I found this drink while pouring over my increasingly well-worn copy of Harry Craddock’s 1930 “The Savoy Cocktail Book” seeking something simple. I’m a bit overwhelmed at the day job right now — no, I don’t make my living doing this — and I really didn’t have the energy to even so much as squeeze a lemon or a lime. And so I stumbled over this little known relic of the days when vodka was a rather exotic ingredient unfamiliar to most Americans who mainly knew whiskey, gin, and probably the once ubiquitous applejack…if they ever dared to enter a speakeasy, that is.

I have no idea if the Russian — actually called “The Russian Cocktail” by Craddock, who called about 90% of his drinks the “the _____ Cocktail” — was an invention of prohibition-era booze marketers trying to popularize vodka in Western Europe and the soon-to-be post-18th Amendment U.S. (See the Moscow Mule, which came a bit later). I do know, however,  that mixing vodka with a chocolate liqueur and the right kind of gin makes for a drink that’s definitely sweet, but with just enough bite to be interesting. It’s also about as easy to make as a cocktail gets.

The Russian

3/4 ounce vodka
3/4 ounce gin
3/4 ounce cream de cacao

Combine your liquids in a cocktail shaker with a ton of ice. Shake very vigorously. Strain into a cocktail glass chilled within an inch of its life. Toast, Dostoevsky, who gave the world “The Brothers Karamazov,” “Crime and Punishment, and “The Idiot” and this perhaps tangentially related joke.

“Did you know the Russians are coming out with a new car. It’s called the Dostoyevsky?”

“Really.”

“Yeah, it’s available in a two-door and Fyodor.”

***

To be honest, this drink is about as Russian as that joke. The name notwithstanding, it’s neither the vodka or the gin that dominates this drink, it’s the creme de cacao. If you don’t love chocolate, you won’t love the Russian. That’s not to say the hard liquors don’t play crucial supporting roles.

This drink definitely works far better with a gin and a vodka able to stand up to a chocolate onslaught. My first time out, I used Sky Vodka, the last remnants of my No. 3 London Dry Gin, a flavorful and stout product, and Gionelli white creme de cacao. It was pretty darn delightful.

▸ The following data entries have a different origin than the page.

/-- Where the data of a read by an agent without cache goes. -/
inductive ReadSink where
  | tail (q : Nat)
  | command (q j : Nat)
  | evRead (ctx : Nat)
  | copy (cluster desc step : Nat)
  | dma (att tag : Nat)
  | glinen (port : Nat) (req : Frame)
  | maint (die : Nat) (line : Line)
  | sft (die id : Nat)
  | route (cluster run code : Nat)
  deriving DecidableEq, Repr

/-- One part of a read, inside one line. -/
structure ReadPart where
  loc : Loc
  len : Nat
  data : Option (List Byte)
  fault : Nat
  deriving DecidableEq, Repr

/-- A read by an agent without cache, in parts; `die` is where its unit is. -/
structure ReadJob where
  sink : ReadSink
  die : Nat
  parts : List ReadPart
  deriving DecidableEq, Repr

/-- A request at a home slice (11 R321, R325, R327). Agents 0 to 3 are the die L2s, 4 the tether die. -/
inductive HomeReq where
  | read (agent : Nat)
  | own (agent : Nat) (forStore : Bool)
  | write (w : AgentWrite)
  | readOnce (job part : Nat)
  | atomic (a : AtomicReq)
  | far (a : AtomicReq)
  | cond (gid lane load piece : Nat) (w : AgentWrite)
  | evict
  deriving DecidableEq, Repr

/-- A transaction in progress on a line: the request, the acknowledgements it waits for, the data gathered, and whether
memory has been asked. `fwd` marks a forward whose notification is awaited. -/
structure Txn where
  req : HomeReq
  acks : List Nat
  got : Option LineData
  fwd : Bool
  mem : Bool
  deriving DecidableEq, Repr

/-- A directory entry (11 R319). -/
structure DirEntry where
  line : Line
  home : Nat
  slice : Nat
  set_ : Nat
  present : BitVec 5
  owner : Option Nat
  slices : Table Nat
  use : Nat
  txn : Option Txn
  deriving DecidableEq, Repr

/-- Why a memory controller reads. -/
inductive MemWhat where
  | fill (agent : Nat) (st : LState)
  | txn
  | job (job part : Nat)
  | piece (load piece : Nat)
  deriving DecidableEq, Repr

/-- A reservation of a lane (04 R117, 11 R341, R342). -/
structure Resv where
  gid : Nat
  lane : Nat
  loc : Loc
  gran : Nat
  granule : Bool
  use : Nat
  deriving DecidableEq, Repr

/-- A loop-mode hold of a line against ownership requests (11 R341). -/
structure Hold where
  id : Nat
  die : Nat
  line : Line
  deriving DecidableEq, Repr

/-- The failed attempts of a lane's conditional stores on a line since one of any lane succeeded there (04 R119, 11 R341). -/
structure CondFail where
  gid : Nat
  lane : Nat
  line : Line
  n : Nat
  deriving DecidableEq, Repr

/-- An LPDDR6 channel (10, LPD_CH_STATUS and LPD_CH_ERR); `ues` holds the times of its last uncorrectable link errors. -/
structure Chan where
  trained : Bool
  failed : Bool
  retraining : Bool
  ranks : Nat
  cap : Nat
  rate : Nat
  derated : Bool
  paused : Bool
  linkCe : Nat
  linkUe : Nat
  poisoned : Nat
  retrains : Nat
  ues : List Nat
  deriving DecidableEq, Repr

/-- The memories and caches. `softWords` are local-memory words with a single-bit error and `locCe` the errors corrected, by core (05
R139); `l1Bad` counts L1 parity events by core (05 R145); `fatal` lists the partitions whose reset a lost line has made due, `lost` the
lost lines (10 R312, R313); `arrived` holds the requests that wait at the homes, in arrival order (11 R322). -/
structure Mem where
  nm : List Host.Cell
  lpd : List Host.Cell
  loc : List Host.Cell
  poison : List Nat
  badWords : List Nat
  locCe : Table Nat
  softWords : List Nat
  l1Bad : Table Nat
  fatal : List Nat
  lost : List Line
  refetch : List Refetch
  arrived : List Nat
  arb : Table Arbiter
  l2 : List L2Copy
  evb : List Evicting
  l1 : List L1Line
  dir : List DirEntry
  streams : List Stream
  locks : Table Word16
  resv : List Resv
  holds : List Hold
  failedLane : List CondFail
  chans : Table Chan
  use : Nat
  deriving DecidableEq, Repr

/-! ### Cores (03, 04, 09) -/

/-- The engine kinds that take descriptors (04 R102). -/
inductive EngKind where
  | matrix | copy | routing
  deriving DecidableEq, Repr

/-- What a path does once the fence it waits in holds (04 R94, R114, R123): nothing more, a counter operation, the sending of
a descriptor that lies at a local address, or the release of locks. -/
inductive After where
  | next
  | count (phys n : Nat) (set_ : Bool)
  | launch (e : EngKind) (addr : Word64) (at_ : Nat)
  | unlock (lanes : List (Nat × Word64 × Loc))
  deriving DecidableEq, Repr

/-- The state of a convergence-table entry (03 R67, R68), with what a waiting path waits for: a free wait slot, the release
of a wait slot, the answer of `cnt.rd`, a fence, a block barrier, a lock. -/
inductive PathState where
  | running
  | ready
  | waitSlot (phys : Nat) (consume : Bool) (n pred scope : Nat) (act : Word32)
  | waitCounter (slot : Nat)
  | waitRead (reg scope : Nat)
  | waitFence (scope kind : Nat) (after : After)
  | waitBarrier (n : Nat)
  | waitLock (locs : List Loc)
  | arrived
  deriving DecidableEq, Repr

/-- A path entry of a convergence table. `joins` lists the join addresses in force, innermost first. -/
structure Path where
  pc : Word64
  mask : Word32
  joins : List Word64
  st : PathState
  back : Nat
  deriving DecidableEq, Repr

/-- A number of the extended format or of the row format (08 R239, 09 R275), or any exact dyadic: sign, significand and
exponent (the value is ±sig × 2^exp; sig 0 is a signed zero). -/
inductive Num where
  | nan
  | inf (neg : Bool)
  | fin (neg : Bool) (sig : Nat) (exp : Int)
  deriving DecidableEq, Repr

/-- The row state of a group slot (09 R274). The model also keeps the exact sums that the bounds of 09 R281 and R283 are measured from:
of the exponentials, the elements, their squares and their magnitudes (log 16). -/
structure RowState where
  sum : Num
  s1 : Num
  s2 : Num
  exactSum : Num
  exact1 : Num
  exact2 : Num
  exactAbs : Num
  cnt : Nat
  live : Nat
  dead : Word32
  deriving DecidableEq, Repr

/-- Whether a group runs, parks or is parked (03 R77). -/
inductive ParkState where
  | running
  | parking
  | parked
  deriving DecidableEq, Repr

/-- A wait slot of a group (12 R358): the counter, the predicate to write and the scope of the acquire. -/
structure WaitSlot where
  phys : Nat
  consume : Bool
  pred : Nat
  scope : Nat
  act : Word32
  deriving DecidableEq, Repr

/-- A lane's store that waits for a free entry of the store buffer (11 R337); one to a door takes an entry of its own (16 R454). -/
structure LaneStore where
  lane : Nat
  slot : Nat
  loc : Loc
  bytes : List Byte
  deriving DecidableEq, Repr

Much less so, however, when I ran out to the local grocery story and decided to pick up a $20.00 double-sized bottle of Gordon’s Gin, which can often work delightfully in mixed drinks, including martinis. This time, however, it just didn’t have the gumption we needed. I was tempted to blame my more photogenic choice of DeKuyper’s brown creme de cacao for my insipid Russian but, on reflection, I decided the two chocolate liqueurs I used were about on par.

I next tried it with the Plymouth Gin that made the Olivette sing last week. Very good. Then, I tried it with 100 proof Smirnoff. Sweet, but strong like a Trotsky icepick.